I don’t know why Eric keeps talking about the general tariffs or trade war with China here, or rather I do and it’s very obviously a conflation designed as a rhetorical trick. That’s a completely distinct issue, and I here take no position on that fight other than to note that our actions were not confined to China, and we very obviously shouldn’t be going after our trading partners and allies in these ways – including by Sacks’s logic.

The core proposal here is that, again:

  1. We gave China less to work with, put them at a disadvantage.

  2. They are managing to compete with us despite (his word) the disadvantage.

  3. Therefore we should take away their disadvantage.

It’s literal text. “America should sanction our men’s soccer team, too, so they will do better.” Should we also go break their legs? Would that help?

Then there’s a strange mix of ‘China is winning so we should become a centrally planned economy,’ mixed with ‘China is winning so we cannot afford to ever have any regulations on everything.’ Often both are coming from the same people. It’s weird.

So, shouting from the rooftops, once more with feeling for the people in the back:

  1. America is ahead of China in AI.

  2. Diffusion rules serve to protect America’s technological lead where it matters.

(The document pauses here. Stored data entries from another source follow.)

/-- The configuration checked does not stand in EDG_BCFG. -/
theorem Lane.bridgeOk_bcfgStored (L : Lane) (b : Fin 8) (v : Word) (k : Nat) : (L.bcfgStored b v).bridgeOk k = L.bridgeOk k := by
  have hfr := (Lane.Frame.bcfgStored L b v).1
  have h1 : ∀ f, (L.bcfgStored b v).fld (R.EDG_BTIM k) f = L.fld (R.EDG_BTIM k) f := fun f =>
    congrArg f.get (hfr _ (by simp only [R.EDG_BTIM, R.EDG_BCFG, List.mem_singleton]; omega))
  have h2 : ∀ f, (L.bcfgStored b v).fld (R.EDG_BREF k) f = L.fld (R.EDG_BREF k) f := fun f =>
    congrArg f.get (hfr _ (by simp only [R.EDG_BREF, R.EDG_BCFG, List.mem_singleton]; omega))
  have h3 : ∀ f, (L.bcfgStored b v).fld (R.EDG_BPER k) f = L.fld (R.EDG_BPER k) f := fun f =>
    congrArg f.get (hfr _ (by simp only [R.EDG_BPER, R.EDG_BCFG, List.mem_singleton]; omega))
  have h4 : ∀ f, (L.bcfgStored b v).fld (R.EDG_BVDS k) f = L.fld (R.EDG_BVDS k) f := fun f =>
    congrArg f.get (hfr _ (by simp only [R.EDG_BVDS, R.EDG_BCFG, List.mem_singleton]; omega))
  have h5 : ∀ f, (L.bcfgStored b v).fld (R.EDG_BBLK k) f = L.fld (R.EDG_BBLK k) f := fun f =>
    congrArg f.get (hfr _ (by simp only [R.EDG_BBLK, R.EDG_BCFG, List.mem_singleton]; omega))
  simp only [Lane.bridgeOk, h1, h2, h3, h4, h5]

theorem Lane.written_bcfg (L old : Lane) (b : Fin 8) (v : Word) :
    L.written old (R.EDG_BCFG b).addr v = L.keyWritten b (old.on (R.EDG_BCFG b) F.EDG_BCFG_EN) := by
  obtain ⟨hw, h1, h2, h3, h4, -⟩ := bcfg_facts b
  simp only [Lane.written, hw, Lane.onEdg, h1, h2, h3, h4, if_false]

/-- A flag outside a field that has been set. -/
theorem Bf.on_set_other (f : Bf) {g : Bf} (v : Word) (n : Nat) (h : f.lo + f.wid ≤ g.lo ∨ g.lo + g.wid ≤ f.lo) : g.on (f.set v n) = g.on v :=
  congrArg (· != 0) (f.get_set_other g v n h)

/-- A bridge that is being enabled (R335): whether its configuration passes, and the outputs that a join or a halt left off. -/
def Lane.bridgeBegins (L : Lane) (b : Nat) : Lane := (L.bridgeEnabled b).releaseKeys fun k => decide (k = b)

theorem Lane.keyWritten_enabled {L : Lane} {b : Nat} (hb : b < 8) (he : L.on (R.EDG_BCFG b) F.EDG_BCFG_EN = true) : L.keyWritten b false = L.bridgeBegins b := by
  have he' : L.on (keyCfg b) F.EDG_CTRL_EN = true := by rw [keyCfg, if_pos hb]; exact he
  simp [Lane.keyWritten, he', hb, Lane.bridgeBegins]

theorem Lane.bridgeBegins_edg (L : Lane) (b : Nat) :
    (L.bridgeBegins b).edg = { L.edg with bok := L.edg.bok.set b (L.bridgeOk b), held := L.edg.held.filter fun e => !decide (e.1 = b) } := by
  unfold Lane.bridgeBegins Lane.bridgeEnabled
  dsimp only
  split <;> rfl
theorem Lane.bridgeBegins_hn (L : Lane) (b : Nat) : (L.bridgeBegins b).hn = L.hn := by
  unfold Lane.bridgeBegins Lane.bridgeEnabled
  dsimp only
  split <;> rfl

/-- The check of the configuration shows in EDG_BEVT alone. -/
theorem Lane.Frame.bridgeBegins_passed {L : Lane} {b : Nat} (h : L.bridgeOk b = true) : Lane.Frame [] L (L.bridgeBegins b) := by
  unfold Lane.bridgeBegins Lane.bridgeEnabled
  rw [if_pos h]
  exact Lane.Frame.of_eq rfl rfl rfl _
theorem Lane.bridgeBegins_failed {L : Lane} {b : Nat} (h : L.bridgeOk b = false) (hb : (R.EDG_BEVT b).addr / 0x10000 = 0x4005) :
    (L.bridgeBegins b).on (R.EDG_BEVT b) F.EDG_BEVT_CFGERR = true ∧ Lane.Frame [(R.EDG_BEVT b).addr] L (L.bridgeBegins b) := by
  unfold Lane.bridgeBegins Lane.bridgeEnabled
  rw [if_neg (by rw [h]; decide)]
  have h0 : Lane.Frame [(R.EDG_BEVT b).addr] L (L.updEdg fun e => { e with bok := e.bok.set b (L.bridgeOk b) }) := Lane.Frame.of_eq rfl rfl rfl _
  generalize L.updEdg (fun e => { e with bok := e.bok.set b (L.bridgeOk b) }) = X at h0 ⊢
  exact ⟨X.on_raise_same (R.EDG_BEVT b) (f := F.EDG_BEVT_CFGERR) (by decide) (by decide),
    (h0.raiseIn (f := F.EDG_BEVT_CFGERR) (List.mem_singleton_self _) (AX_BANK_ne_EDG hb)).trans (Lane.Frame.of_eq rfl rfl rfl _)⟩
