-- ==== Sys2Proof/Syntax.lean ====
section
/-! DEFINITION. The commands of the block: one constructor per row of spec/opcode_table.json. -/

namespace Sys2Proof

/-- The registers whose writes are ignored (R177). -/
inductive IgnoredRegister where
  | ident | status | attention | faultAddr
  deriving DecidableEq, Repr

/-- How many expiries of the frame timer arrive inside the end of one frame, by the step of R119 that each follows
(the model's operand, log entry 28). -/
structure EndExpiries where
  /-- After step 1, the quiet judgment. -/
  judged : Nat
  /-- After step 2, the journal unit's part. -/
  told : Nat
  /-- After step 3, the merged count. -/
  counted : Nat
  /-- After step 4, the image. -/
  captured : Nat
  /-- After step 5, the frame boundary. -/
  announced : Nat
  /-- After step 6, with a boundary request that has waited for the frame's end applied, before one that the walker
  passed in the frame's last slot reaches the engine. -/
  unreached : Nat
  /-- After step 6, behind that request. -/
  left : Nat
  deriving DecidableEq, Repr

/-- No expiry arrives inside the frame's end. -/
def EndExpiries.zero : EndExpiries := { judged := 0, told := 0, counted := 0, captured := 0, announced := 0
                                        unreached := 0, left := 0 }

/-- An event of the scan engine that can report points to the output unit (R43). -/
inductive ScanEvent where
  /-- The slot's conversion completes with this count (R42), with these expiries inside the frames' ends that follow. -/
  | scanConversion (count : Half) (ends : List EndExpiries)
  /-- The frame timer expires (R112), with these expiries inside the frames' ends that follow. -/
  | frameExpiry (ends : List EndExpiries)
  /-- The boundary request that the walker holds is applied between frames (R121). -/
  | boundary
  /-- The stop order is given (R172). -/
  | stopOrder
  deriving DecidableEq, Repr

/-- A memory fault whose entry to FAULTED reaches the output unit together with the reports of an event of the scan
engine (R166): the event, and how many of its reports the output unit takes before the entry (the model's operand, log
entry 29). -/
structure FaultRace where
  event : ScanEvent
  taken : Nat
  deriving DecidableEq, Repr

/-- A command from outside the block, or one of the device's own indivisible steps (95_what_each_step_holds.md).
A register write carries its 32-bit data; a read completion carries the words memory answered with; a
conversion's completion carries its count. An event that has others inside it, or that races with another, carries those
(log entries 28 and 29). The fourteen request kinds carry nothing, since their
fields stand in the block the walker holds. -/
inductive Instr where
  /-- HARDWARE_RESET (R176). `heldLow`: RESETn stays low until RESETN_RISE; otherwise power-on or a whole pulse. -/
  | hardwareReset (heldLow : Bool)
  /-- SOFTWARE_RESET: a CONTROL write with RESET set (R176, R178). -/
  | softwareReset (data : Word)
  /-- RUN_SET: a CONTROL write with RUN 1 (R170, R178). -/
  | runSet (data : Word)
  /-- RUN_CLEAR: a CONTROL write with RUN 0 (R172, R178). -/
  | runClear (data : Word)
  /-- RESUME: a CONTROL write with RUN 1, taken in STOPPED (R174, R178). -/
  | resume (data : Word)
  /-- LOOK: a CONTROL write with LOOK set (R22, R178). -/
  | look (data : Word)
  /-- AREA_BASE_WRITE (R1). -/
  | areaBaseWrite (data : Word)
  /-- ATTN_ENABLE_WRITE (R183). -/
  | attnEnableWrite (data : Word)
  /-- ATTENTION_READ (R184). -/
  | attentionRead
  /-- SERVICE_WRITE, of any value (R185). -/
  | serviceWrite (data : Word)
  /-- IGNORED_REGISTER_WRITE (R177). -/
  | ignoredRegisterWrite (reg : IgnoredRegister) (data : Word)
  /-- HEADER_READ_COMPLETE: the host half as memory returned it, word by word (R2). -/
  | headerReadComplete (half : Vector Word 8)
  /-- ERROR_RESPONSE to the access on the interconnect (R12); `race`: an event of the scan engine whose reports reach the
  output unit together with the entry to FAULTED (R166). -/
  | errorResponse (race : Option FaultRace := none)
  /-- RESPONSE_LIMIT_EXPIRY of the access on the interconnect (R11); `race` as for ERROR_RESPONSE. -/
  | responseLimitExpiry (race : Option FaultRace := none)
  /-- LATE_RESPONSE to an access abandoned or timed out (R13). -/
  | lateResponse
  /-- LINK_READ_COMPLETE: the anchor's link as memory returned it (R24). -/
  | linkReadComplete (link : Word)
  /-- BLOCK_READ_COMPLETE: the linked block as memory returned it (R25). -/
  | blockReadComplete (block : Vector Word 16)
  /-- TAKEN_WRITE_COMPLETE (R25). -/
  | takenWriteComplete
  /-- RESULT_WRITE_COMPLETE (R18). -/
  | resultWriteComplete
  /-- CLOSED_WRITE_COMPLETE (R26). -/
  | closedWriteComplete
  /-- CONFIG_OUTPUT carried out by the output unit (R164). -/
  | configOutput
  /-- SET_OUTPUTS carried out by the output unit (R165). -/
  | setOutputs
  /-- GIVE_PAGES carried out by the journal unit (R140). -/
  | givePages
  /-- RECLAIM_PAGES carried out by the journal unit (R141). -/
  | reclaimPages
  /-- FLUSH_JOURNAL carried out by the journal unit (R142). -/
  | flushJournal
  /-- CONFIG_POINT reaches the scan engine (R50). -/
  | configPoint
  /-- RELEASE_POINT reaches the scan engine (R54). -/
  | releasePoint
  /-- CONFIG_GROUP reaches the scan engine (R99). -/
  | configGroup
  /-- SET_TIMING reaches the scan engine (R122). -/
  | setTiming
  /-- RECALIBRATE reaches the scan engine (R69). -/
  | recalibrate
  /-- RESEED reaches the scan engine (R93). -/
  | reseed
  /-- SNAPSHOT reaches the scan engine (R156). -/
  | snapshot
  /-- MARK reaches the scan engine (R143). -/
  | mark
  /-- SPOT: the hand-off question and the hand-over (R32). -/
  | spot
  /-- FRAME_TIMER_EXPIRY (R112); `ends`: the further expiries inside the ends of the frames that end in this event (R119). -/
  | frameTimerExpiry (ends : List EndExpiries := [])
  /-- SCAN_CONVERSION_COMPLETE with the converter's count (R42); `ends`: the expiries inside the ends of the frames that end
  in this event (R119). -/
  | scanConversionComplete (count : Half) (ends : List EndExpiries := [])
  /-- SPOT_SUBCONVERSION_COMPLETE with the converter's count (R151). -/
  | spotSubconversionComplete (count : Half)
  /-- SPOT_WRITE_COMPLETE (R152). -/
  | spotWriteComplete
  /-- SNAPSHOT_RECORD_WRITE_COMPLETE (R156). -/
  | snapshotRecordWriteComplete
  /-- JOURNAL_WRITE_COMPLETE (R133). -/
  | journalWriteComplete
  /-- LINGER_EXPIRY (R137). -/
  | lingerExpiry
  /-- MIRROR_WRITE_COMPLETE (R5). -/
  | mirrorWriteComplete
  /-- ENTER_STOPPED (R173). -/
  | enterStopped
  /-- RESETN_RISE (R176). -/
  | resetnRise
  /-- ACCEPTED_CONTROL_WRITE: a CONTROL write that repeats the stored RUN and carries no LOOK (R178). -/
  | acceptedControlWrite (data : Word)
  deriving DecidableEq, Repr

end Sys2Proof
end

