-- ==== Sys2Proof/Machine/JournalUnit.lean ====
section
/-! DEFINITION. 08_the_event_journal.md: the write list, opening and closing of pages, appending of records, admission, and the end of a frame. -/

namespace Sys2Proof.Machine

/-! ### The write list (R133) -/

/-- A write joins the list; it is issued at once when no earlier one is outstanding. -/
def pushJournal (w : JournalWrite) (s : State) : State :=
  let s' := s.setJrn { s.jrn with writes := s.jrn.writes ++ [w] }
  match s.jrn.writes with
  | [] => issue .journalWrite w.addr w.data s'
  | _ :: _ => s'

/-- The write issued has completed: it leaves the list and the next one is issued (R133). -/
def nextJournalWrite (s : State) : State :=
  match s.jrn.writes with
  | _ :: w :: rest => issue .journalWrite w.addr w.data (s.setJrn { s.jrn with writes := w :: rest })
  | _ => s.setJrn { s.jrn with writes := [] }

/-! ### Pages (R132, R135) -/

/-- The front page of the queue enters the open-page slot and its OPEN header write joins the list (R132
step 3, R128). -/
def openPage (a : Word) (rest : List Word) (s : State) : State :=
  let page : OpenPage :=
    { addr := a, sequence := s.jrn.pageSeq + 1, count := 0, used := 0, firstRecord := s.jrn.recordSeq + 1,
      firstFrame := s.eng.frameNumber, grew := false }
  pushJournal { addr := a, data := pageHeader page none, closes := none }
    (s.setJrn { s.jrn with queue := rest, page := some page, pageSeq := s.jrn.pageSeq + 1 })

/-- The page in the slot is closed (R135): slot empty, linger timer stopped, close mark none, CLOSED header
write on the list. -/
def closePage (cause : CloseCause) (s : State) : State :=
  match s.jrn.page with
  | none => s
  | some page =>
    pushJournal { addr := page.addr, data := pageHeader page (some cause), closes := some ⟨page.sequence, cause⟩ }
      (s.setJrn { s.jrn with page := none, lingerTimer := none, closeMark := .none })

/-! ### Records (R130) -/

/-- The writes of a record's words from an address: two accesses where a long record starts 48 bytes into a
64-byte block (R8, R130). -/
def pushRecord (addr : Word) (words : List Word) (s : State) : State :=
  if words.length = 8 ∧ addr.toNat % 64 = 48 then
    pushJournal { addr := addr + 16, data := words.drop 4, closes := none }
      (pushJournal { addr := addr, data := words.take 4, closes := none } s)
  else pushJournal { addr := addr, data := words, closes := none } s

/-- A record is appended to the open page (R128, R130); the first into a page starts the linger timer (R136). -/
def append (r : Record) (s : State) : State :=
  match s.jrn.page with
  | none => s
  | some page =>
    let sequence := s.jrn.recordSeq + 1
    let timer := if page.count = 0 ∧ s.jrn.linger ≠ 0 then some s.jrn.linger else s.jrn.lingerTimer
    pushRecord (page.addr + BitVec.ofNat 32 (32 + page.used)) (r.words sequence s.eng.frameInProgress)
      (s.setJrn { s.jrn with
        page := some { page with count := page.count + 1, used := page.used + r.size, grew := true }
        recordSeq := sequence
        lingerTimer := timer })

/-! ### Admission (R132, R138) -/

/-- The answer "admitted": frame open set, starved flag cleared (R132). -/
def admitted (s : State) : State := s.setJrn { s.jrn with frameOpen := true, starved := false }

/-- The answer "starved": the flag is set, and STARVED is raised when it was clear (R138). -/
def starve (s : State) : State :=
  if s.jrn.starved then s else raise .starved (s.setJrn { s.jrn with starved := true })

/-- The page has room for `r` bytes (R130). -/
def OpenPage.hasRoom (page : OpenPage) (r : Nat) : Bool := page.used + r ≤ Config.recordArea

/-- Steps 3 and 4 of R132, with the slot empty. -/
def openOrStarve (s : State) : Bool × State :=
  match s.jrn.queue with
  | a :: rest => (true, admitted (openPage a rest s))
  | [] => (false, starve s)

/-- The journal unit answers the admission question for a reservation `r` (R132): true is "admitted". -/
def askRoom (r : Nat) (s : State) : Bool × State :=
  match s.jrn.page with
  | some page => if page.hasRoom r then (true, admitted s) else openOrStarve (closePage .full s)
  | none => openOrStarve s

/-! ### Frame end (R134) -/

/-- A FLUSH_JOURNAL that waits is answered DONE (R134, R142). -/
def answerFlush (value : Word) (s : State) : State :=
  match s.wk.state with
  | .workingFlush h => answer h (Answer.done value) s
  | _ => s

/-- The new count of a page the frame has appended to is written (R134, its first row). -/
def writeCount (s : State) : State :=
  match s.jrn.page with
  | none => s
  | some page =>
    if page.grew then
      pushJournal { addr := page.addr, data := pageHeader page none, closes := none }
        (s.setJrn { s.jrn with page := some { page with grew := false } })
    else s

/-- The journal holds a page with at least one record. -/
def Journal.hasRecords (j : Journal) : Bool :=
  match j.page with
  | some page => page.count ≠ 0
  | none => false

/-- The journal unit is told that the frame is over (R134). -/
def journalFrameOver (s : State) : State :=
  let s' := s.setJrn { s.jrn with frameOpen := false, closeMark := .none }
  match s.jrn.closeMark with
  | .none => writeCount s'
  | .linger => closePage .linger s'
  | .flush => if s.jrn.hasRecords then closePage .flush s' else answerFlush 0 s'

/-! ### Linger (R137) -/

/-- The linger timer expires: the page is closed at once, or at the end of the frame in progress (R137). -/
def lingerExpires (s : State) : State :=
  match s.jrn.lingerTimer with
  | none => s
  | some _ =>
    let s' := s.setJrn { s.jrn with lingerTimer := none }
    if s.jrn.frameOpen then
      s'.setJrn { s'.jrn with closeMark := if s.jrn.closeMark = .flush then .flush else .linger }
    else closePage .linger s'

end Sys2Proof.Machine
end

  3. UAE, Qatar and Saudi Arabia are not reliable American allies, nor are they important markets for our technology. We should not be handing them large shares of the world’s most valuable resource, compute.

  4. The exact diffusion rule is gone but something similar must take its place, to do otherwise would be how America ‘loses the AI race.’

  5. Not having any meaningful regulations at all on AI, or ‘building machines that are smarter and more capable than humans,’ is not a good idea, nor would it mean America would ‘lose the AI race.’

  6. AI is currently virtually unregulated as a distinct entity, so ‘repeal 10 regulations for every one you add’ is to not regulate at all building machines that are soon likely to be smarter and more capable than humans, or anything else either.

  7. ‘Winning the AI race’ is about racing to superintelligence. It is not about who gets to build the GPU. The reason to ‘win’ the ‘race’ is not market share in selling big tech solutions. It is especially not about who gets to sell others the AI chips.

  8. If we care about American dominance in global markets, including tech markets, stop talking about how what we need to do is not regulate AI, and start talking about the things that will actually help us, or at least stop doing the things that actively hurt us and could actually make us lose.

  1. American AI chips dominate and will continue to dominate. Our access to compute dominates, and will dominate if we enact and enforce strong export controls. American models dominate, we are in 1st, 2nd and 3rd with (in some order) OpenAI, Google and Anthropic. We are at least many months ahead.

    1. There was this one time DeepSeek put out an excellent reasoning model called r1 and an app for it.

    2. Through a confluence of circumstances (including misinterpretation of its true training costs, its making a good clean app where it showed its chain of thought, Google being terrible at marketing, it beating several other releases by a few weeks, OpenAI’s best models being behind paywalls, China ‘missile gap’ background fears, comparing only in the realms where r1 was relevant, acting as if only open models count, etc), this caught fire for a bit.

    3. But after a while it became clear that while r1 was a great achievement and indicated DeepSeek was a serious competitor, it was still even at their highest point 4-6 months behind, fundamentally it was a ‘fast follow’ achievement which is very different from taking a lead or keeping pace, and as training costs are scaled up it will be very difficult for DeepSeek to keep pace.

    4. That doesn’t mean DeepSeek doesn’t matter. Without DeepSeek the company, China would be much further behind than this.

    5. In response to this, a lot of jingoism and fearmongering akin to Kennedy’s ‘missile gap’ happened, which continues to this day.

    6. There are of course other tech and no-tech areas where China is competitive, such as Temu and TikTok in tech. But that’s very different.

    7. China does have advantages, especially its access to energy, and if they were allowed to access large amounts of compute that would be worrisome.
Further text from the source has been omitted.